Collected data entries
+++

-- ==== Sys2Proof/Laws/Arith.lean ====
section
/-! SUPPORT. The laws of the Montgomery unit's functions: that each computes what 41_montgomery.md states it as. -/

namespace Sys2Proof.Machine

theorem powModBits_eq (n fuel a e : Nat) (h : e < 2 ^ fuel) : powModBits n fuel a e = a ^ e % n := by
  induction fuel generalizing a e with
  | zero => simp at h; simp [powModBits, h]
  | succ fuel ih =>
    have hrec := ih (a * a % n) (e / 2) (by rw [pow_succ] at h; omega)
    have hsq : (a * a % n) ^ (e / 2) % n = a ^ (2 * (e / 2)) % n := by
      rw [← Nat.pow_mod, pow_mul, pow_two]
    unfold powModBits
    split
    · next hodd =>
      rw [hrec, hsq, Nat.mul_mod_mod, ← pow_succ', show 2 * (e / 2) + 1 = e by omega]
    · next heven => rw [hrec, hsq, show 2 * (e / 2) = e by omega]

/-- The exponentiation the model runs is the one the spec states: `(a ^ e) mod n` (41_montgomery.md R136). -/
theorem powMod_eq (a e n : Nat) : powMod a e n = a ^ e % n :=
  powModBits_eq n _ a e Nat.lt_log2_self

theorem radix_pos (k : Nat) : 0 < radix k := by unfold radix; positivity

/-- Every k-byte operand is below the radix (41_montgomery.md R130). -/
theorem pow_le_radix (k : Nat) : 256 ^ k ≤ radix k := by
  rw [radix, wordCount, Config.wordBits, show (256 : Nat) = 2 ^ 8 from rfl, ← pow_mul]
  exact Nat.pow_le_pow_right (by norm_num) (by omega)

/-- `(Rm · Rinv) mod n = 1` (41_montgomery.md R131). -/
theorem radix_mul_rInv (n k : Nat) (hodd : n % 2 = 1) (hn : 3 ≤ n) : radix k * rInv n k % n = 1 := by
  have h2 : 2 * ((n + 1) / 2) % n = 1 := by
    rw [show 2 * ((n + 1) / 2) = n + 1 by omega, Nat.add_mod_left, Nat.mod_eq_of_lt (by omega)]
  rw [rInv, powMod_eq, radix, Nat.mul_mod_mod, ← Nat.mul_pow, Nat.pow_mod, h2, Nat.one_pow, Nat.mod_eq_of_lt (by omega)]

theorem rInv_lt (n k : Nat) (hn : 0 < n) : rInv n k < n := by
  rw [rInv, powMod_eq]; exact Nat.mod_lt _ hn

/-- The radix is invertible modulo an odd `n`, so it cancels. -/
theorem radix_cancel {n k x y : Nat} (hodd : n % 2 = 1) (hx : x < n) (hy : y < n)
    (h : radix k * x % n = radix k * y % n) : x = y := by
  have hcop : Nat.Coprime (radix k) n := by
    exact Nat.Coprime.pow_left _ (Nat.coprime_two_left.2 (Nat.odd_iff.2 hodd))
  have : x ≡ y [MOD n] := Nat.ModEq.cancel_left_of_coprime (by simpa [Nat.coprime_comm] using hcop) h
  rwa [Nat.ModEq, Nat.mod_eq_of_lt hx, Nat.mod_eq_of_lt hy] at this

theorem montMul_lt (a b n k : Nat) (hn : 0 < n) : montMul a b n k < n := Nat.mod_lt _ hn

/-- What the Montgomery product is: times the radix it is the plain product (41_montgomery.md R131). -/
theorem radix_mul_montMul (a b n k : Nat) (hodd : n % 2 = 1) (hn : 3 ≤ n) :
    radix k * montMul a b n k % n = a * b % n := by
  rw [montMul, Nat.mul_mod_mod, show radix k * (a * b * rInv n k) = a * b * (radix k * rInv n k) by ring, Nat.mul_mod,
    radix_mul_rInv n k hodd hn, Nat.mul_one, Nat.mod_mod]

/-- Bit by bit, `n·x + 1` becomes divisible by higher powers of 2 (41_montgomery.md R133). -/
theorem negInv_fold (n : Nat) (hodd : n % 2 = 1) (bits : Nat) :
    (n * (List.range bits).foldl (negInvStep n) 0 + 1) % 2 ^ bits = 0 ∧ (List.range bits).foldl (negInvStep n) 0 < 2 ^ bits := by
  induction bits with
  | zero => simp
  | succ j ih =>
    rw [List.range_succ, List.foldl_append, List.foldl_cons, List.foldl_nil]
    generalize (List.range j).foldl (negInvStep n) 0 = x at ih ⊢
    obtain ⟨⟨q, hq⟩, hx⟩ := And.imp_left Nat.dvd_of_mod_eq_zero ih
    have hdiv : (n * x + 1) / 2 ^ j = q := by rw [hq]; exact Nat.mul_div_cancel_left _ (by positivity)
    unfold negInvStep
    rw [hdiv]
    split
    · next hodd' =>
      refine ⟨Nat.mod_eq_zero_of_dvd ⟨(q + n) / 2, ?_⟩, by rw [pow_succ]; omega⟩
      have h2 : 2 * ((q + n) / 2) = q + n := by omega
      rw [pow_succ, Nat.mul_assoc, h2, Nat.mul_add, Nat.mul_add, ← hq]
      ring
    · next heven =>
      refine ⟨Nat.mod_eq_zero_of_dvd ⟨q / 2, ?_⟩, by rw [pow_succ]; omega⟩
      have h2 : 2 * (q / 2) = q := by omega
      rw [pow_succ, Nat.mul_assoc, h2, hq]

/-- `(n·N0INV + 1) mod 2^32 = 0` for odd `n` (41_montgomery.md R133). -/
theorem negInvWord_spec (n : Nat) (hodd : n % 2 = 1) : (n * negInvWord n + 1) % 2 ^ 32 = 0 :=
  (negInv_fold n hodd 32).1

theorem negInvWord_lt (n : Nat) (hodd : n % 2 = 1) : negInvWord n < 2 ^ 32 := (negInv_fold n hodd 32).2

/-! ### The word-serial reference -/

@[simp] theorem wordDigits_length (v count : Nat) : (wordDigits v count).length = count := by simp [wordDigits]

/-- The digits of a number in range make it up again. -/
theorem digitsValue_append (ds es : List Nat) :
    digitsValue (ds ++ es) = digitsValue ds + 2 ^ (Config.wordBits * ds.length) * digitsValue es := by
  induction ds with
  | nil => simp [digitsValue]
  | cons d ds ih =>
    simp only [List.cons_append, digitsValue, ih, List.length_cons, Nat.mul_add, Nat.mul_one, pow_add]
    ring

theorem wordDigits_succ (v count : Nat) :
    wordDigits v (count + 1) = wordDigits v count ++ [v / 2 ^ (Config.wordBits * count) % 2 ^ Config.wordBits] := by
  simp [wordDigits, List.range_succ]

theorem digitsValue_wordDigits (v count : Nat) : digitsValue (wordDigits v count) = v % 2 ^ (Config.wordBits * count) := by
  induction count with
  | zero => simp [wordDigits, digitsValue, Nat.mod_one]
  | succ c ih =>
    rw [wordDigits_succ, digitsValue_append, ih, wordDigits_length, Nat.mul_add, Nat.mul_one, pow_add, Nat.mod_mul]
    simp [digitsValue]

/-- One inner loop adds `x·y` and the carry, exactly (41_montgomery.md R132). -/
theorem mulAddRow_value (y carry : Nat) (ts xs : List Nat) (h : ts.length = xs.length) :
    digitsValue (mulAddRow y carry ts xs).1 + 2 ^ (Config.wordBits * xs.length) * (mulAddRow y carry ts xs).2 =
      digitsValue ts + digitsValue xs * y + carry := by
  induction ts generalizing carry xs with
  | nil =>
    cases xs with
    | nil => simp [mulAddRow, digitsValue]
    | cons x xs => simp at h
  | cons t ts ih =>
    cases xs with
    | nil => simp at h
    | cons x xs =>
      have hrec := ih ((t + x * y + carry) / 2 ^ Config.wordBits) xs (by simpa using h)
      have hsum := Nat.mod_add_div (t + x * y + carry) (2 ^ Config.wordBits)
      simp only [mulAddRow, digitsValue, List.length_cons, Nat.mul_add, Nat.mul_one, pow_add]
      linear_combination hsum + 2 ^ Config.wordBits * hrec

theorem mulAddRow_length (y carry : Nat) (ts xs : List Nat) (h : ts.length = xs.length) :
    (mulAddRow y carry ts xs).1.length = xs.length := by
  induction ts generalizing carry xs with
  | nil => cases xs with
    | nil => rfl
    | cons x xs => simp at h
  | cons t ts ih =>
    cases xs with
    | nil => simp at h
    | cons x xs => simp [mulAddRow, ih _ xs (by simpa using h)]

end Sys2Proof.Machine
end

+++

* **PROBLEM DETAILS**:
Each line in the records that carries "induction" must be copied out.

* **SOLUTION FOR THIS TASK**:
  induction fuel generalizing a e with
  induction bits with
  induction ds with
  induction count with
  induction ts generalizing carry xs with
  induction ts generalizing carry xs with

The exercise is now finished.